» **PROBLEM DESCRIPTION**: Look through the data for the string "next". Copy every line where it is found.

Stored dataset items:

++++++++++++++++++++

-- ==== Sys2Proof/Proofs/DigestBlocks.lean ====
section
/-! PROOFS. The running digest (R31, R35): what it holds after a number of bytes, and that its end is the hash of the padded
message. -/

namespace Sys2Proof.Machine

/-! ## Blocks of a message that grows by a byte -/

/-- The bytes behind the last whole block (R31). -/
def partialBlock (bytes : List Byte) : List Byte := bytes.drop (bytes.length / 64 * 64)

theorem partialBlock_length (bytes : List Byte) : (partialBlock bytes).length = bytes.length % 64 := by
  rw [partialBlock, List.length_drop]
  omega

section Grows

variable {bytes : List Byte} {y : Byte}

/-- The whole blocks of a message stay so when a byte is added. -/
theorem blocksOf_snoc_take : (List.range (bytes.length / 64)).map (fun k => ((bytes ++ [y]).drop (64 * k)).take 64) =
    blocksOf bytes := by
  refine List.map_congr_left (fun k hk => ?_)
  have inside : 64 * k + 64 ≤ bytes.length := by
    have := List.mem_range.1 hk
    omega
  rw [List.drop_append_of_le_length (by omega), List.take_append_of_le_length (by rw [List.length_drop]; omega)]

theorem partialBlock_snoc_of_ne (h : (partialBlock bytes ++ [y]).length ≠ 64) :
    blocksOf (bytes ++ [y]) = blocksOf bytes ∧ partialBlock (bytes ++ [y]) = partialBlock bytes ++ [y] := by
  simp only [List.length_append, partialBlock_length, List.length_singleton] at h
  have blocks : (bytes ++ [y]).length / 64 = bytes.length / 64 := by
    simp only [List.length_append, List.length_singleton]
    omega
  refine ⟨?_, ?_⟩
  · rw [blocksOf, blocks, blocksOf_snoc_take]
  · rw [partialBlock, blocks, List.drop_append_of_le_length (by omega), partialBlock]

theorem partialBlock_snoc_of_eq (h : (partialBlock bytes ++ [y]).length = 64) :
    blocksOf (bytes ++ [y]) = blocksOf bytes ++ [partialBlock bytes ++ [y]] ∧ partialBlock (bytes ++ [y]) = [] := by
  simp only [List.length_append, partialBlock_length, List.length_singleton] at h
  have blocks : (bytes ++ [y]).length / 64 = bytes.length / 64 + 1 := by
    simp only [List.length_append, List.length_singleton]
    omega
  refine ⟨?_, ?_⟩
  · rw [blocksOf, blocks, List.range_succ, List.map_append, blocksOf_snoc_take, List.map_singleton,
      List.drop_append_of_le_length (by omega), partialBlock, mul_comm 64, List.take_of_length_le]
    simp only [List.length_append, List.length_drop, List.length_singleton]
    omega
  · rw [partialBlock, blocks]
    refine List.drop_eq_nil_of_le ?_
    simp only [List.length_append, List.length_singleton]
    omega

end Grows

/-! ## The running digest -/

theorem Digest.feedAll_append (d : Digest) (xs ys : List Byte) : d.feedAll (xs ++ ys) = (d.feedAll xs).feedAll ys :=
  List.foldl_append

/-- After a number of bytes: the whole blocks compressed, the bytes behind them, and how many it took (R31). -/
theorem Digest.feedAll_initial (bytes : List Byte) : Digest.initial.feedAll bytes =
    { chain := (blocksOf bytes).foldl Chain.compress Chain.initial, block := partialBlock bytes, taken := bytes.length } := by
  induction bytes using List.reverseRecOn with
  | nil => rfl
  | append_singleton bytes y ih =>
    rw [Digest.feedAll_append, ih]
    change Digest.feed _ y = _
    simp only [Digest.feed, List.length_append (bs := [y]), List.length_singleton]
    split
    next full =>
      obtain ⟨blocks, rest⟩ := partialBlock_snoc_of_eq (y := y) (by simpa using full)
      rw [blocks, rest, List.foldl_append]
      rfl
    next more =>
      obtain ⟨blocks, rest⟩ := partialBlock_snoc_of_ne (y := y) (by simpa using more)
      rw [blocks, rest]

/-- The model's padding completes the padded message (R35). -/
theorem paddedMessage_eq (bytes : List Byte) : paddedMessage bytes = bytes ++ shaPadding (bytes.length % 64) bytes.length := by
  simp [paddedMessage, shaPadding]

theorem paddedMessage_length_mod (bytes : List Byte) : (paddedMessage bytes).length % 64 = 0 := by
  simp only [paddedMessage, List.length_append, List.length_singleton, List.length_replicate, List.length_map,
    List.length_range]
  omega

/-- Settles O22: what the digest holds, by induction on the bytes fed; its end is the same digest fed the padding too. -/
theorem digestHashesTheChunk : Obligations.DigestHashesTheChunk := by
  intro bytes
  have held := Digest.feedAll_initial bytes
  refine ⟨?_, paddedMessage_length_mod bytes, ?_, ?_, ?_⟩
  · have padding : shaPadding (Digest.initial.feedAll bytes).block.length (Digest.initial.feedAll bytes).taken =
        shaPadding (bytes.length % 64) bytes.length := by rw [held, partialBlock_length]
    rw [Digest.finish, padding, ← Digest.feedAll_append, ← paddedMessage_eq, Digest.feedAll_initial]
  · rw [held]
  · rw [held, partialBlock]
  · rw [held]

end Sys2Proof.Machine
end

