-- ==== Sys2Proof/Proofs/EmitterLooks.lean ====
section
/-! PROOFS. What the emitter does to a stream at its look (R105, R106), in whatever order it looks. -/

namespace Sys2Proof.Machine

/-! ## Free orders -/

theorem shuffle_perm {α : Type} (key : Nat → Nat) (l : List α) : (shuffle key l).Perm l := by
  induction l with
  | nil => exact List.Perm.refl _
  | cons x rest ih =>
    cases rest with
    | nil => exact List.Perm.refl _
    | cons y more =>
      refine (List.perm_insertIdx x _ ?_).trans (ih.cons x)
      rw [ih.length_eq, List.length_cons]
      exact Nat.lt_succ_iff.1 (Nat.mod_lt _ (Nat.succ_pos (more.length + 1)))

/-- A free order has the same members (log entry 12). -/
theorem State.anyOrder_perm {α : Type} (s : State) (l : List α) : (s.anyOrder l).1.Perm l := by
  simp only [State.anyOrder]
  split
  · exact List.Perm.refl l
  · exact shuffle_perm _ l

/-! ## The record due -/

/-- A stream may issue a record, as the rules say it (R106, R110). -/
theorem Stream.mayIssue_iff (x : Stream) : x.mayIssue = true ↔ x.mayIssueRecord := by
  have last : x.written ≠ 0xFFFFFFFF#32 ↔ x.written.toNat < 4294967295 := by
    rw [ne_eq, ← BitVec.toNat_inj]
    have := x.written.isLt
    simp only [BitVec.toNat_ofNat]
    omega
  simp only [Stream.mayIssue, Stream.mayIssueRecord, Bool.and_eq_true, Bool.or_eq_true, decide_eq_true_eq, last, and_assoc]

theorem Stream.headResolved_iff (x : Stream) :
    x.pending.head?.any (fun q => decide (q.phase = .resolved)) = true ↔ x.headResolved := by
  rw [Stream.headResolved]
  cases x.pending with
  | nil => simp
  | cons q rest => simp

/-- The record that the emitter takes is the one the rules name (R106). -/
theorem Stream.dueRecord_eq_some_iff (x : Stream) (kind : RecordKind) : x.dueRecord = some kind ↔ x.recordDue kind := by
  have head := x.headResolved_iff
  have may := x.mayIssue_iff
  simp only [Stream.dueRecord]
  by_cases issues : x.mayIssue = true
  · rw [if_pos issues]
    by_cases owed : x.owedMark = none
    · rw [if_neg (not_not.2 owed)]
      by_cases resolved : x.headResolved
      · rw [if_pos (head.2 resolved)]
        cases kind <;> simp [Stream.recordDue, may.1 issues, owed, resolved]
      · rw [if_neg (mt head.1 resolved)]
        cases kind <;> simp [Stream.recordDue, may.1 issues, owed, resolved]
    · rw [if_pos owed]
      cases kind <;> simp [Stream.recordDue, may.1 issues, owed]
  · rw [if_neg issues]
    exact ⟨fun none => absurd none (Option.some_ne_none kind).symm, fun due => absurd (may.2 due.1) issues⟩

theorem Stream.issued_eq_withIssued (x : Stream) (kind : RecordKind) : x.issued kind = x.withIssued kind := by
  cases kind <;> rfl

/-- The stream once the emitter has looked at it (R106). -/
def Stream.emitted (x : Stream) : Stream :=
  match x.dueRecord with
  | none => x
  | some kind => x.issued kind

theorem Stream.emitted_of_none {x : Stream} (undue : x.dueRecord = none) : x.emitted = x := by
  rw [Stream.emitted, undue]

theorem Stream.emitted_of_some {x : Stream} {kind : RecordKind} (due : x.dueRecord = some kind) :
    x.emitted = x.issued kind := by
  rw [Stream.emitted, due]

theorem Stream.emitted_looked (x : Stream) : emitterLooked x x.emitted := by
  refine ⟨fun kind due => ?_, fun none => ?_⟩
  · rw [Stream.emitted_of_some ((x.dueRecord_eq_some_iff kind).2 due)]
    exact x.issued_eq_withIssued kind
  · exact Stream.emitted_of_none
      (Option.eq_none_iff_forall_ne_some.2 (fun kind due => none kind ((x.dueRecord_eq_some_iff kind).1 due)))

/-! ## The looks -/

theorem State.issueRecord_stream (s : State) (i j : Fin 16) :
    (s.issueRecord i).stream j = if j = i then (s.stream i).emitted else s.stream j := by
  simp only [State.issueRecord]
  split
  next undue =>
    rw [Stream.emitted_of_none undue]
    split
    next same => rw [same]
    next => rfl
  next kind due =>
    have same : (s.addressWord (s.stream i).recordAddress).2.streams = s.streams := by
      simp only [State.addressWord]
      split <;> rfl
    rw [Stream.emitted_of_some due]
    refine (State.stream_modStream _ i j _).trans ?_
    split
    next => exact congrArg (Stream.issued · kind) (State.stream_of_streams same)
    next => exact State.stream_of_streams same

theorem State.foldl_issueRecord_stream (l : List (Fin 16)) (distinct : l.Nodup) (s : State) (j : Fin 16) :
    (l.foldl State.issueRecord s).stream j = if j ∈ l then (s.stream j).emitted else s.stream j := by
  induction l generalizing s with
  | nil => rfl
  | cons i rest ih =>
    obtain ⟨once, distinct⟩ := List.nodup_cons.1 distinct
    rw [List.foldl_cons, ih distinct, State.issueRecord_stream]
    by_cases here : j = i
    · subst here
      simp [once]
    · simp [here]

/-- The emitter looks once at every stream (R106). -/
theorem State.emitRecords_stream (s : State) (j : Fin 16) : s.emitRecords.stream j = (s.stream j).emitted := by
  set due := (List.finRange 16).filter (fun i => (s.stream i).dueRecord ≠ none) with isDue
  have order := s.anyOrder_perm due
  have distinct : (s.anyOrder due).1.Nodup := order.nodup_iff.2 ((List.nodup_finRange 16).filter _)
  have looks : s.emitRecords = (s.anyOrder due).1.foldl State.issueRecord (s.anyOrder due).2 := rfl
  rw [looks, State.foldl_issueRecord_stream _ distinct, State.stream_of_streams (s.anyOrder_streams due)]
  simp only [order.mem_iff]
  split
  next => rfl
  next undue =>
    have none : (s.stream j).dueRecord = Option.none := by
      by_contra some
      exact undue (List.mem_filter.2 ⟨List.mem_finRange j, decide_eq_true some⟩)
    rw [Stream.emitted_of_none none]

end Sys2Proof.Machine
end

++++++++++++++++++++

» **SOLUTION TO THE PROBLEM**:
    next full =>
    next more =>
  next undue =>
    next same => rw [same]
    next => rfl
  next kind due =>
    next => exact congrArg (Stream.issued · kind) (State.stream_of_streams same)
    next => exact State.stream_of_streams same
  next => rfl
  next undue =>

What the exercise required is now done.